### Exercise directions
Reproduce the entries in full, with no changes.

** Opening Supplied material block **

-- ==== Sys2Proof/Machine/State.lean ====
section
/-!
DEFINITION. The state of the block: everything spec/10_state.md and spec/20_memory.md name, as plain data, with its
value after reset (R42), and the model's own fields for the outside world (log 1, 3, 5, 7).
-/
namespace Sys2Proof.Machine

/-- One byte of a vector register or of the scratchpad, as R42 gives it: unwritten since reset, or the value
written. `unwritten` is the spec's own state of a byte, not a missing reset value: R146 and R148 say that loading and
storing move it, and R42 that reading it gives some value that is never assumed (log 3). -/
inductive RegByte where
  /-- Nothing has written the byte since reset (R42). -/
  | unwritten
  /-- The byte holds a value. -/
  | written (b : Byte)
  deriving DecidableEq, Repr

/-- The scratchpad (R28, R50): the written bytes, by rising address. An address that is not listed is unwritten. -/
abbrev Memory := List Host.Cell

/-- One access of the host to its bus (R30, R59): its size in bytes, its bus address and, for a write, its data. -/
inductive HostAccess where
  | read (size addr : Nat)
  | write (size addr : Nat) (data : Word)
  deriving DecidableEq, Repr

/-- One event of the total order of R59, with the hardware reset of R240. -/
inductive Event where
  /-- The block's turn: one execution step if one is possible (R140, R246). -/
  | block
  /-- One access of the host (R59). -/
  | host (a : HostAccess)
  /-- The platform's hardware reset (R240). -/
  | hardReset
  deriving DecidableEq, Repr

/-- What the block handed back at the last host access (R30, R249). -/
inductive HostResponse where
  /-- No access has been made. -/
  | none
  /-- A write completed. -/
  | done
  /-- A read returned a word. -/
  | data (v : Word)
  /-- The access had a wrong size or alignment (R30). `readData` is the response's read data, which R30 makes 0. -/
  | busError (readData : Word)
  deriving DecidableEq, Repr

/-- Reasons for the MODEL to stop. There are none: every fault of the block is a state of the block (R213), and
spec/93_implementation_defined.md says that no behaviour of the block is undefined. Nothing raises one, which is safe. -/
inductive Fault where
  deriving DecidableEq, Repr

/-- Reasons for the model to refuse an instruction. -/
inductive Refusal where
  /-- Raised by an arm of exec whose instruction has no meaning yet; no arm does. Safe: the model stops. -/
  | notModelled (mnemonic : String)
  deriving DecidableEq, Repr

/-- The state of the block. -/
structure State where
  /-- The parameters of R6 (R43: parameters of a model, not architectural state). No step changes them (log 1). -/
  cfg : Config
  /-- V0 to V31, each a list of VLENB bytes, byte 0 first (R20, R21). -/
  regs : Vector (List RegByte) 32
  /-- The scratchpad (R28, R50). -/
  spm : Memory
  /-- The command queue, head first (R26). -/
  queue : List CmdWord
  /-- The push latch CMD_LO (R27). -/
  cmdLo : Word
  /-- CSEQ, the count of retired commands (R25). -/
  cseq : Word
  /-- CTRL.EN (R33). -/
  en : Bool
  /-- CTRL.IE_DONE (R33). -/
  ieDone : Bool
  /-- CTRL.IE_ERR (R33). -/
  ieErr : Bool
  /-- STATUS.DONE (R34). -/
  done : Bool
  /-- STATUS.ERR (R34). -/
  err : Bool
  /-- STATUS.DROPPED (R34). -/
  dropped : Bool
  /-- CAUSE (R35). -/
  cause : Cause
  /-- FAULTIDX (R36). -/
  faultIdx : Word
  /-- FAULTINFO (R37). -/
  faultInfo : Word
  /-- FAULTCMD_HI:FAULTCMD_LO (R38). -/
  faultCmd : CmdWord
  /-- SIGVAL (R39). -/
  sigVal : Word
  /-- The model's own: the events of the order of R59 still to come, the next one first (log 5). -/
  agenda : List Event
  /-- The model's own: what the last host access got (log 7). -/
  response : HostResponse
  /-- The model's own: how many free values have been drawn (log 3). -/
  draws : Nat
  deriving DecidableEq, Repr

/-- The state after reset of a block with parameters `cfg` (R42, R240). -/
def State.resetWith (cfg : Config) : State where
  cfg := cfg
  regs := Vector.replicate 32 (List.replicate cfg.vlenb .unwritten)
  spm := []
  queue := []
  cmdLo := 0
  cseq := 0
  en := false
  ieDone := false
  ieErr := false
  done := false
  err := false
  dropped := false
  cause := .none
  faultIdx := 0
  faultInfo := 0
  faultCmd := 0
  sigVal := 0
  agenda := []
  response := .none
  draws := 0

/-- The machine right after reset, in the reference configuration of R6 (log 1, log 2). -/
def State.reset : State := State.resetWith Config.reference

end Sys2Proof.Machine
end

** Closing Supplied material block **

### Exercise answer
-- ==== Sys2Proof/Machine/State.lean ====
section
/-!
DEFINITION. The state of the block: everything spec/10_state.md and spec/20_memory.md name, as plain data, with its
value after reset (R42), and the model's own fields for the outside world (log 1, 3, 5, 7).
-/
namespace Sys2Proof.Machine

/-- One byte of a vector register or of the scratchpad, as R42 gives it: unwritten since reset, or the value
written. `unwritten` is the spec's own state of a byte, not a missing reset value: R146 and R148 say that loading and
storing move it, and R42 that reading it gives some value that is never assumed (log 3). -/
inductive RegByte where
  /-- Nothing has written the byte since reset (R42). -/
  | unwritten
  /-- The byte holds a value. -/
  | written (b : Byte)
  deriving DecidableEq, Repr

/-- The scratchpad (R28, R50): the written bytes, by rising address. An address that is not listed is unwritten. -/
abbrev Memory := List Host.Cell

/-- One access of the host to its bus (R30, R59): its size in bytes, its bus address and, for a write, its data. -/
inductive HostAccess where
  | read (size addr : Nat)
  | write (size addr : Nat) (data : Word)
  deriving DecidableEq, Repr

/-- One event of the total order of R59, with the hardware reset of R240. -/
inductive Event where
  /-- The block's turn: one execution step if one is possible (R140, R246). -/
  | block
  /-- One access of the host (R59). -/
  | host (a : HostAccess)
  /-- The platform's hardware reset (R240). -/
  | hardReset
  deriving DecidableEq, Repr

/-- What the block handed back at the last host access (R30, R249). -/
inductive HostResponse where
  /-- No access has been made. -/
  | none
  /-- A write completed. -/
  | done
  /-- A read returned a word. -/
  | data (v : Word)
  /-- The access had a wrong size or alignment (R30). `readData` is the response's read data, which R30 makes 0. -/
  | busError (readData : Word)
  deriving DecidableEq, Repr

/-- Reasons for the MODEL to stop. There are none: every fault of the block is a state of the block (R213), and
spec/93_implementation_defined.md says that no behaviour of the block is undefined. Nothing raises one, which is safe. -/
inductive Fault where
  deriving DecidableEq, Repr

/-- Reasons for the model to refuse an instruction. -/
inductive Refusal where
  /-- Raised by an arm of exec whose instruction has no meaning yet; no arm does. Safe: the model stops. -/
  | notModelled (mnemonic : String)
  deriving DecidableEq, Repr

/-- The state of the block. -/
structure State where
  /-- The parameters of R6 (R43: parameters of a model, not architectural state). No step changes them (log 1). -/
  cfg : Config
  /-- V0 to V31, each a list of VLENB bytes, byte 0 first (R20, R21). -/
  regs : Vector (List RegByte) 32
  /-- The scratchpad (R28, R50). -/
  spm : Memory
  /-- The command queue, head first (R26). -/
  queue : List CmdWord
  /-- The push latch CMD_LO (R27). -/
  cmdLo : Word
  /-- CSEQ, the count of retired commands (R25). -/
  cseq : Word
  /-- CTRL.EN (R33). -/
  en : Bool
  /-- CTRL.IE_DONE (R33). -/
  ieDone : Bool
  /-- CTRL.IE_ERR (R33). -/
  ieErr : Bool
  /-- STATUS.DONE (R34). -/
  done : Bool
  /-- STATUS.ERR (R34). -/
  err : Bool
  /-- STATUS.DROPPED (R34). -/
  dropped : Bool
  /-- CAUSE (R35). -/
  cause : Cause
  /-- FAULTIDX (R36). -/
  faultIdx : Word
  /-- FAULTINFO (R37). -/
  faultInfo : Word
  /-- FAULTCMD_HI:FAULTCMD_LO (R38). -/
  faultCmd : CmdWord
  /-- SIGVAL (R39). -/
  sigVal : Word
  /-- The model's own: the events of the order of R59 still to come, the next one first (log 5). -/
  agenda : List Event
  /-- The model's own: what the last host access got (log 7). -/
  response : HostResponse
  /-- The model's own: how many free values have been drawn (log 3). -/
  draws : Nat
  deriving DecidableEq, Repr

/-- The state after reset of a block with parameters `cfg` (R42, R240). -/
def State.resetWith (cfg : Config) : State where
  cfg := cfg
  regs := Vector.replicate 32 (List.replicate cfg.vlenb .unwritten)
  spm := []
  queue := []
  cmdLo := 0
  cseq := 0
  en := false
  ieDone := false
  ieErr := false
  done := false
  err := false
  dropped := false
  cause := .none
  faultIdx := 0
  faultInfo := 0
  faultCmd := 0
  sigVal := 0
  agenda := []
  response := .none
  draws := 0

/-- The machine right after reset, in the reference configuration of R6 (log 1, log 2). -/
def State.reset : State := State.resetWith Config.reference

end Sys2Proof.Machine
end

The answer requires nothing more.